Amendments 31 to 33 would introduce significant administrative complexity. Amendment 31 would require written confirmation from the parent and the pupil before withdrawal could proceed. Amendment 32 would impose a 14-day waiting period; it provides that, if the child expresses further views during the 14-day period, those views must be treated in the same way as their initially expressed views. Amendment 33 would require decisions to be made by a panel, which would include the director of education, headteacher and, as we have heard, an independent advocate. Those changes would create delays, introduce unnecessary barriers for parents and pupils, increase costs and add disproportionate burdens on schools and local authorities. Larger local authorities, in particular, might find that provision impossible to deliver.
Amendments 28 to 30 would make technical and consequential changes linked to amendments 31 to 33, which would introduce new conditions and processes. As the substantive amendments are not supported by the Government, I urge members to resist amendments 28 to 30.
Amendment 34 would provide that nothing in proposed new section 9A of the 1980 act would affect the responsibility of parents for the upbringing, moral education and welfare of their children. The amendment seeks to make an unnecessary and inappropriate provision relating to parental responsibilities, and it restates a principle that is already well established in Scots law. There is a risk that the inclusion of the provision might imply that section 1 casts doubt over the principle that parents have primary responsibility for their children’s upbringing, which it does not. The amendment would not create new rights or duties and would add no substantive value to the bill’s provisions.

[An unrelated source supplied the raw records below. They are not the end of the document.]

/-! ### The alive line (R301) -/

/-- ALIVE_IN_DEAD: no transition at two consecutive edges: with the link already lost the twin is lost, its copies stale; with heartbeats
still arriving an alive-line fault is logged and nothing else. -/
def execAliveInDead (s : State) : Out :=
  if s.spn.aliveQuiet < 2 ∨ !s.spn.peerAlive then .next s
  else
    let t := { s with spn := { s.spn with peerAlive := false } }
    if s.spn.link = 2 then .next (if s.spn.missing = 0 then countEvent t 4 11 1 else t)
    else if s.spn.link = 1 then .next t
    else .next (loseTwin t false)

/-- ALIVE_IN_LIVE: 256 consecutive transitions. -/
def execAliveInLive (s : State) : Out :=
  if s.spn.aliveEdges < 256 ∨ s.spn.peerAlive then .next s else .next { s with spn := { s.spn with peerAlive := true, peerLost := false } }

/-! ### Pairing (R46, R303, R339, R343) -/

/-- This twin runs bays beyond its Binding ownership. -/
def beyond (s : State) : Bool := (List.range 8).any (fun b => runs s b && (ownRec s b).owner != s.tck.twinId)

/-- The stitch master that a pairing names (R46). -/
def namedMaster (s : State) (peerSingle : Bool) : Bool := if beyond s then true else if peerSingle then false else s.tck.twinId == 0

/-- What this twin holds and the other may lack: journal records, unreleased versions, pointers of its surfaces, key check values, recorded
transition requests. -/
def exchange (s : State) : State :=
  let s := (s.cmd.versions.filter (·.own)).foldl (fun s v => sendMirror s v (ingestsOf s.qre.ingest v)) s
  let s := ((s.qre.quires.filter (fun e => e.2.twin == s.tck.twinId && !e.2.filed)).map (·.1)).foldl sendQuire s
  let s := s.qre.amends.foldl (fun s a => send s (.journal (.amendment a))) s
  let s := ((List.range 16).filter (fun m => runs s (m / 2))).foldl (fun s m => noteSurface (sendPointer s (Fin.ofNat 16 m)) m) s
  let s := ((s.kst.slots.filter (fun e => decide (e.2.st ≠ 0))).map (·.1)).foldl sendKcv s
  s.kst.requests.foldl (fun s b => send s (.mgmt (.transition b 0))) s

/-- Both vaults have failed: this twin's, and the other's by its last heartbeat (R298). -/
def bothVaultsFailed (s : State) : Bool := s.mem.vaultKind == 2 && s.spn.peer.any (fun h => !h.vaultOk)

/-- Seal-only is told to the host (R252, R260). -/
def tellSealOnly (s : State) : State := if bothVaultsFailed s && s.cmd.prot != 2 then vendorEvent s 3 else s

/-- The exchange is done: Paired protection, or seal-only, told to the host, where both vaults have failed (R252, R260); the other group
Non-Optimized, every shadowed bay to be resynchronised. -/
def enterPaired (s : State) : State :=
  let s := tellSealOnly s
  let s := { s with
    spn := { s.spn with paired := true, pairing := false, peerLost := false, tookOver := false }
    cmd := { s.cmd with prot := if bothVaultsFailed s then 2 else 0 }
    pwr := { s.pwr with stage := if s.pwr.phase = .starting then max s.pwr.stage 9 else s.pwr.stage } }
  let s := setAna (setAna s (s.tck.twinId + 1) 1) (2 - s.tck.twinId) 2
  (List.range 8).foldl (fun s b => if shadows s b then withhold s b 10 else s) s

/-- The exchange ends once the other twin has acknowledged every version that it was sent for it. -/
def endExchange (s : State) : State := if s.spn.pairing ∧ !s.spn.awaitBinding ∧ s.spn.exchange = [] then enterPaired s else s

/-- Pairing succeeds: the exchange of records and unreleased versions begins, and Paired protection follows it (R303). -/
def completePairing (s : State) : State :=
  endExchange (exchange { s with spn := { s.spn with
    pairing := true, awaitBinding := false, exchange := (s.cmd.versions.filter (·.own)).map (·.seq) } })

/-- Pairing is refused: logged, both twins stay in single-board protection. -/
def refusePairing (s : State) (code : Nat) : State :=
  loseMirror (event { s with spn := { s.spn with pairing := false, awaitBinding := false } } code 4 2)

/-- PAIRING: what the other twin shows; with unequal Binding digests the stitch master sends its container and the other waits for its bays
to read Hold. -/
def execPairing (peerId : Fin 2) (serial : BitVec 128) (digest : BitVec 384) (single : Bool) (s : State) : Out :=
  if s.spn.link ≠ 2 ∨ s.spn.paired ∨ s.spn.pairing ∨ !alive s ∨ s.mem.replaying then .next s
  else if peerId.val = s.tck.twinId ∨ serial ≠ s.bdy.serial then .next (refusePairing s 0)
  else
    let s := { s with tck := { s.tck with master := namedMaster s single } }
    if (s.bnd.active.map (fun (b : Binding) => b.digest)).getD 0 = digest then .next (completePairing s)
    else if s.tck.master then .next (loseMirror (send { s with spn := { s.spn with pairing := true } } (.mgmt (.stageContainer s.bnd.actBytes))))
    else .next (loseMirror { s with spn := { s.spn with pairing := true, awaitBinding := true } })
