-- ==== Sys2Proof/Certificates/Slice0/Obligations.lean ====
section
/-! DEFINITION. The statements for the provers. A statement about a command says where it answers a next state and what that state holds;
what it leaves alone is said beside it, and for every command by EveryCommandStaysInItsReach. -/

open Sys2Proof Sys2Proof.Machine

/-- With no command waiting a step answers the same state (the model's choice, log entry 1). -/
def Obligations.EmptyQueueIdles : Prop := ∀ s : State, s.pending = [] → step s = .next s

/-- A step takes the command at the front of the queue and runs it on the state with the rest. -/
def Obligations.StepRunsFrontCommand : Prop :=
  ∀ (s : State) (c : Instr) (rest : List Instr), step { s with pending := c :: rest } = exec c { s with pending := rest }

/-- Every step answers a next state, and its queue is the old one without the front command. -/
def Obligations.StepTakesOneCommand : Prop := ∀ s : State, ∃ t, step s = .next t ∧ t.pending = s.pending.tail

/-- The state after power-on reset (R7, R368, R371); the bays' Hold and the zeros of counters and DRAM are the model's values (log entry 4). -/
def Obligations.ResetState : Prop :=
  State.reset.pwr.phase = .porLow ∧ State.reset.tck.aliveOut = false ∧ State.reset.tck.count = 0 ∧ State.reset.pwr.resetCause = 1 ∧
    (∀ n, (cellAt State.reset n).st = .parked) ∧ (∀ n, (unitAt State.reset n).st = .off ∧ (unitAt State.reset n).fault = false) ∧
    (∀ n, (axisAt State.reset n).st = .down) ∧ (∀ b, (bayAt State.reset b).mode = 5) ∧ (∀ b i, counter State.reset b i = 0) ∧
    (∀ w, getD State.reset.mem.dram 0 w = 0) ∧ State.reset.pending = [] ∧ (∀ b, (portAt State.reset b).landed = none) ∧ State.reset.out = []

/-- The invariants of the two statements below hold at reset. -/
def Obligations.ResetCanonical : Prop := Canonical State.reset ∧ SequenceReserved State.reset

/-- Whatever command runs, the sorted stores keep their canonical form. -/
def Obligations.StepKeepsCanonicalForm : Prop := ∀ s t : State, Canonical s → step s = .next t → Canonical t

/-- No command, reset or takeover lets the ingest sequence fall, but a transition, which advances the vault epoch (R326, R342). -/
def Obligations.IngestSequenceNeverGoesBack : Prop :=
  ∀ s t : State, SequenceReserved s → step s = .next t → SequenceReserved t ∧ SequenceRises s t

/-- What a command leaves unchanged (the frame): every part of the state that `Instr.reach` does not list for it. -/
def Obligations.EveryCommandStaysInItsReach : Prop := ∀ (c : Instr) (s t : State), exec c s = .next t → OnlyIn c.reach s t

/-- From R368, with R369 (ports), R399 (dumps), R345 (lockstep) and R342 (the ingest sequence): what each reset reaches and keeps. -/
def Obligations.ResetsReachTheirDomains : Prop :=
  (∀ s : State, ∃ t, exec .powerOnReset s = .next t ∧ t.tck = {} ∧ t.pwr = {} ∧ t.regs = [] ∧ t.cnt = [] ∧ t.cells = [] ∧ t.units = [] ∧
    t.axes = [] ∧ t.bays = [] ∧ t.ports = [] ∧ t.rdc = {} ∧ t.wrc = {} ∧ t.cal = {} ∧ t.spn = {} ∧ t.bus = {} ∧ t.qre = {} ∧ t.cmd = {} ∧
    t.out = [] ∧ t.mem.dram = [] ∧ t.kst.lc = s.kst.lc ∧ t.kst.bndFloor = s.kst.bndFloor ∧ t.kst.fwFloor = s.kst.fwFloor ∧
    t.kst.spindle = s.kst.spindle ∧ t.kst.laser = s.kst.laser ∧ t.kst.ownerHash = s.kst.ownerHash ∧ t.kst.nor = s.kst.nor ∧
    t.bdy.pages = s.bdy.pages ∧ t.bdy.fwSlots = s.bdy.fwSlots ∧ t.bdy.bootSlots = s.bdy.bootSlots ∧ t.bdy.sheets = s.bdy.sheets ∧
    t.bdy.dirs = s.bdy.dirs ∧ (s.bdy.bootRecord = false → t.bdy.colophon = s.bdy.colophon) ∧ t.mem.image = s.mem.image ∧
    t.mem.log = s.mem.log ∧ t.bfes = s.bfes ∧ t.cph.seq = s.cph.norEnd) ∧
  (∀ (s : State) (cause : WarmCause), (s.mem.dumping = true → cause = .trip) →
    (cause = .lockstep → s.bdy.halted = true ∧ s.spn.haltAt ≤ now s) →
    ∃ t, exec (.warmReset cause) s = .next t ∧ t.tck = { s.tck with aliveOut := false, aliveOn := false } ∧
      t.pwr.resetCause = s.pwr.resetCause ||| BitVec.ofNat 7 (2 ^ causeBit cause) ∧
      (∀ b i, i < 32 → counter t b i = if b = 1 ∨ b = 2 then counter s b i else 0) ∧
      (∀ k, look t.regs k = if aonOffset k then look s.regs k else none) ∧ t.cells = [] ∧ t.units = [] ∧ t.axes = [] ∧ t.bays = [] ∧
      t.hiu.ctrl = [] ∧ t.hiu.sqs = [] ∧ t.hiu.cqs = [] ∧ t.hiu.cmds = [] ∧ t.cmd.versions = s.cmd.versions ∧
      t.qre.quires = s.qre.quires ∧ t.qre.vol = 0 ∧ t.kst.lc = s.kst.lc ∧ t.kst.bndFloor = s.kst.bndFloor ∧ t.kst.fwFloor = s.kst.fwFloor ∧
      t.kst.spindle = s.kst.spindle ∧ t.kst.laser = s.kst.laser ∧ t.kst.nor = s.kst.nor ∧ t.bdy.fwSlots = s.bdy.fwSlots ∧
      t.bdy.bootSlots = s.bdy.bootSlots ∧ t.mem.image = s.mem.image ∧ t.mem.log = s.mem.log ∧ t.cph.seq = s.cph.norEnd) ∧
  (∀ (s : State) (port : Fin 2), s.mem.dumping = false → (controllers s).contains port.val = true →
    ∃ t, exec (.perstN port) s = .next t ∧ ctrlAt t port = {} ∧ (∀ n, n ≠ port.val → ctrlAt t n = ctrlAt s n) ∧
      (∀ e ∈ t.hiu.sqs, e.1 / 65536 ≠ port.val) ∧ (∀ e ∈ t.hiu.cqs, e.1 / 65536 ≠ port.val) ∧
      (∀ c ∈ t.hiu.cmds, c.ref.peer = true ∨ c.ref.ctrl ≠ port) ∧
      (∀ e ∈ s.hiu.sqs, e.1 / 65536 ≠ port.val → e ∈ t.hiu.sqs) ∧ (∀ e ∈ s.hiu.cqs, e.1 / 65536 ≠ port.val → e ∈ t.hiu.cqs) ∧
      OnlyIn [.qre, .hiu, .cmd] s t)

/-- From R368 and R386: PWR_RESET_CAUSE is cleared by ones; CLR_CNT clears the counters of its block only; a count after the clear reads 1.
R6: neither acts while BAR2 is read-only. -/
def Obligations.ClearingCausesAndCounters : Prop :=
  (∀ (s : State) (mask : BitVec 7), barSealed s = false →
    exec (.resetCauseClear mask) s = .next { s with pwr := { s.pwr with resetCause := s.pwr.resetCause &&& ~~~ mask } }) ∧
  (∀ (s : State) (b : Fin 17), barSealed s = false → ∃ t, exec (.counterClear b) s = .next t ∧
    (∀ i, i < 32 → counter t b i = 0 ∧ counter (bump t b i) b i = 1) ∧
    (∀ c i, i < 32 → c ≠ b.val → counter t c i = counter s c i) ∧ OnlyIn [.cnt] s t) ∧
  (∀ (s : State) (mask : BitVec 7) (b : Fin 17), barSealed s = true →
    exec (.resetCauseClear mask) s = .next s ∧ exec (.counterClear b) s = .next s)

/-- From R370 (the start-up order), R1 and R231 (straps), R271, R351, R399, R283, R260, R353; the log's page write from R363 (log entry 216). -/
def Obligations.StartUpRunsInOrder : Prop :=
  (∀ (s : State) (id : Fin 2) (split : Bool) (d : Byte) (rate : Half) (ch : BitVec 4) (ok : Bool),
    (s.pwr.phase = .porLow ∨ s.pwr.phase = .warm) → s.pwr.failLow = false →
    ∃ t, exec (.resetRelease id split d d rate ch ok) s = .next t ∧ t.tck.twinId = (if s.pwr.phase = .porLow then id.val else s.tck.twinId) ∧
      t.tck.split = (if s.pwr.phase = .porLow then split else s.tck.split) ∧ t.tck.count = s.tck.count ∧ t.pwr.domBdy = true ∧
      match boot { s with tck := strapped s id split, pwr := { s.pwr with domBdy := true, vaultDone := false } } with
      | none => t.pwr.phase = .noBoot ∧ t.tck.aliveOn = s.tck.aliveOn
      | some _ => t.pwr.phase = .starting ∧ t.pwr.domCore = true ∧ t.pwr.domSerdes = 0x3FFF ∧ t.pwr.domDdr = 3 ∧ t.pwr.domRdc = 0xFF ∧
        t.pwr.stage = 7 ∧ t.tck.aliveOn = true ∧ t.spn.link = 1 ∧ t.cph.drbg = 0 ∧ t.mem.vault = vaultTest rate.toNat ch ok) ∧
  (∀ (s : State) (id : Fin 2) (split : Bool) (d e : Byte) (rate : Half) (ch : BitVec 4) (ok : Bool),
    (s.pwr.phase = .porLow ∨ s.pwr.phase = .warm) → s.pwr.failLow = false → d ≠ e → s.tck.aliveOn = false →
    ∃ t, exec (.resetRelease id split d e rate ch ok) s = .next t ∧ t.pwr.phase = .noBoot ∧ t.tck.aliveOn = false) ∧
  (∀ s : State, s.pwr.phase = .starting → s.pwr.halted = true → 250 ≤ s.pwr.failHigh →
    exec .powerFailClear s = .next { s with pwr := { s.pwr with halted := false, stage := 7, domDdr := 3, domRdc := 0xFF } }) ∧
  (∀ s : State, s.pwr.phase = .starting → s.pwr.stage < 9 → s.mem.replaying = false → s.pwr.halted = false → s.spn.paired = false →
    s.pwr.quadsAt + 10 * Config.sec ≤ now s → ∃ t, exec .pairingTimeout s = .next t ∧ t.pwr = { s.pwr with stage := 9 } ∧
      t.cmd.prot = (if s.mem.vaultKind = 2 then 2 else 1) ∧ OnlyIn [.pwr, .out, .hiu, .cmd, .mem] s t) ∧
  (∀ s : State, s.pwr.phase = .starting → s.pwr.halted = false → s.mem.replaying = false → 9 ≤ s.pwr.stage →
    ∃ t, exec .startupComplete s = .next t ∧ t.pwr = { s.pwr with phase := .running, stage := 11 } ∧ t.bdy.bootRecord = true ∧
      (∃ c, t.bdy.colophon.getLast? = some c ∧ c.reason = 0) ∧ t.tck = s.tck ∧ t.regs = s.regs) ∧
  (∀ s : State, s.bdy.staged ≠ [] → (32 ≤ (openPage s.bdy).length + s.bdy.staged.length ∨ s.bdy.stagedAt + Config.sec ≤ now s) →
    s.bdy.pages.length < 2048 → ∃ t, exec .eventLogPageWrite s = .next t ∧ OnlyIn [.bdy] s t ∧
      t.bdy.pages.flatten ++ t.bdy.staged = s.bdy.pages.flatten ++ s.bdy.staged ∧ t.bdy.staged.length < s.bdy.staged.length ∧
      (openPage s.bdy = [] → t.bdy.pages = s.bdy.pages ++ [s.bdy.staged.take 32]) ∧
      (openPage s.bdy ≠ [] → t.bdy.pages = s.bdy.pages.dropLast ++ [openPage s.bdy ++ s.bdy.staged.take (32 - (openPage s.bdy).length)]))

/-- From R7, R41 and R371 (the edge), R46 (the alignment fault), R49 (overruns), R149, R151 and R202 (the plausibility actions). -/
def Obligations.StitchEdgesAndDeadlines : Prop :=
  (∀ (s : State) (i : EdgeIn), (s.pwr.phase = .starting ∨ s.pwr.phase = .running) → ∃ t, exec (.stitchEdge i) s = .next t ∧
    t.tck.count = s.tck.count + 1 ∧ t.tck.aliveOut = (s.tck.aliveOn && !s.tck.aliveOut) ∧ t.tck.ovNow = 0 ∧
    (∀ b, (portAt t b).landed = none) ∧ (∀ b f, b < 8 → (portAt t b).sent = some f → f.stitch = BitVec.ofNat 64 s.tck.count) ∧
    (silenced s = false → s.spn.link ≠ 0 → ∃ e ∈ t.spn.sent, ∃ h, e.2.msg = .heartbeat h ∧ h.count = BitVec.ofNat 64 s.tck.count) ∧
    t.spn.aliveLevel = i.aliveIn ∧ t.pwr.failLow = !i.pwrFailN) ∧
  (∀ (s : State) (i : EdgeIn), s.pwr.phase ≠ .starting → s.pwr.phase ≠ .running → s.pwr.phase ≠ .porLow →
    ∃ t, exec (.stitchEdge i) s = .next t ∧ t.tck = { s.tck with count := s.tck.count + 1 } ∧ t.spn.aliveLevel = i.aliveIn ∧
      t.pwr.failLow = (!i.pwrFailN) ∧ OnlyIn [.tck, .spn, .pwr] s t) ∧
  (∀ (s : State) (i : EdgeIn), s.pwr.phase = .porLow → exec (.stitchEdge i) s = .next s) ∧
  (∀ s : State, (16 ≤ s.tck.outside → s.tck.alignFault = false → ∃ t, exec .alignmentFault s = .next t ∧
      t.tck = { s.tck with alignFault := true } ∧ OnlyIn [.tck, .bdy] s t ∧ (s.tck.master = true → t.bdy = s.bdy) ∧
      (s.tck.master = false → t.bdy.staged.length = s.bdy.staged.length + 1)) ∧
    (s.tck.outside < 16 ∨ s.tck.alignFault = true → exec .alignmentFault s = .next s)) ∧
  (∀ (s : State) (bays : Byte) (check : Fin 4), ((baysIn bays).filter (fun b => (pairAt s b).role ≠ 0)) ≠ [] →
    exec (.stitchOverrun bays check) s = .next (
      let hit := (baysIn bays).filter (fun b => (pairAt s b).role ≠ 0)
      let k := if check = 3 then now s - 1 else now s
      let s := { s with tck := { s.tck with
        ovStitch := k, ovCheck := check, ovBays := maskOf hit.contains, ovNow := s.tck.ovNow ||| maskOf hit.contains } }
      hit.foldl (fun s b =>
        if runs s b then send (stopBay (setBay s b { bayAt s b with overrun := true }) b false) (.overrun b k) else withhold s b 6)
        (countEvent s 1 0 2 0xFF 0xFF [check, bays.toNat]))) ∧
  (∀ (s : State) (cell : Fin 96), due (cellAt s cell) = true →
    exec (.plausibilityAction cell) s = .next (
      let c := cellAt s cell
      let held := (dueCells s c.opu).all (fun n => (cellAt s n).st == .held)
      let counted := fun (i severity : Nat) => countEvent (failRunning s c.opu) 5 i severity (c.opu / 2) c.opu [cell]
      match ((dueCells s c.opu).map (fun n => (cellAt s n).action)).foldl max 0 with
      | 2 => stopBay (counted 2 2) (c.opu / 2) false
      | 1 => surfaceLost (revokeGrants (plausHoldOpen (counted 1 2) c.opu 1) c.opu) c.opu
      | _ => if held then s else revokeGrants (plausHoldOpen (counted 0 1) c.opu 0) c.opu)) ∧
  (∀ (s : State) (cell : Fin 96), due (cellAt s cell) = false → exec (.plausibilityAction cell) s = .next s)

Finally, amendment 42 would introduce a statutory obligation to provide legal aid for disputes between pupils and their parents about withdrawal from religious observance. The amendment would undermine the fact that schools and teachers are experienced in having complex and sensitive discussions with parents and pupils on a regular basis and that they already have well-established processes for resolving disagreements. It would also result in significant financial and administrative burdens, and it could create an expectation of formal legal involvement in discussions that are intended to be carried out at school level.
In summary, I encourage members to support amendment 21 and vote against all the other amendments in the group.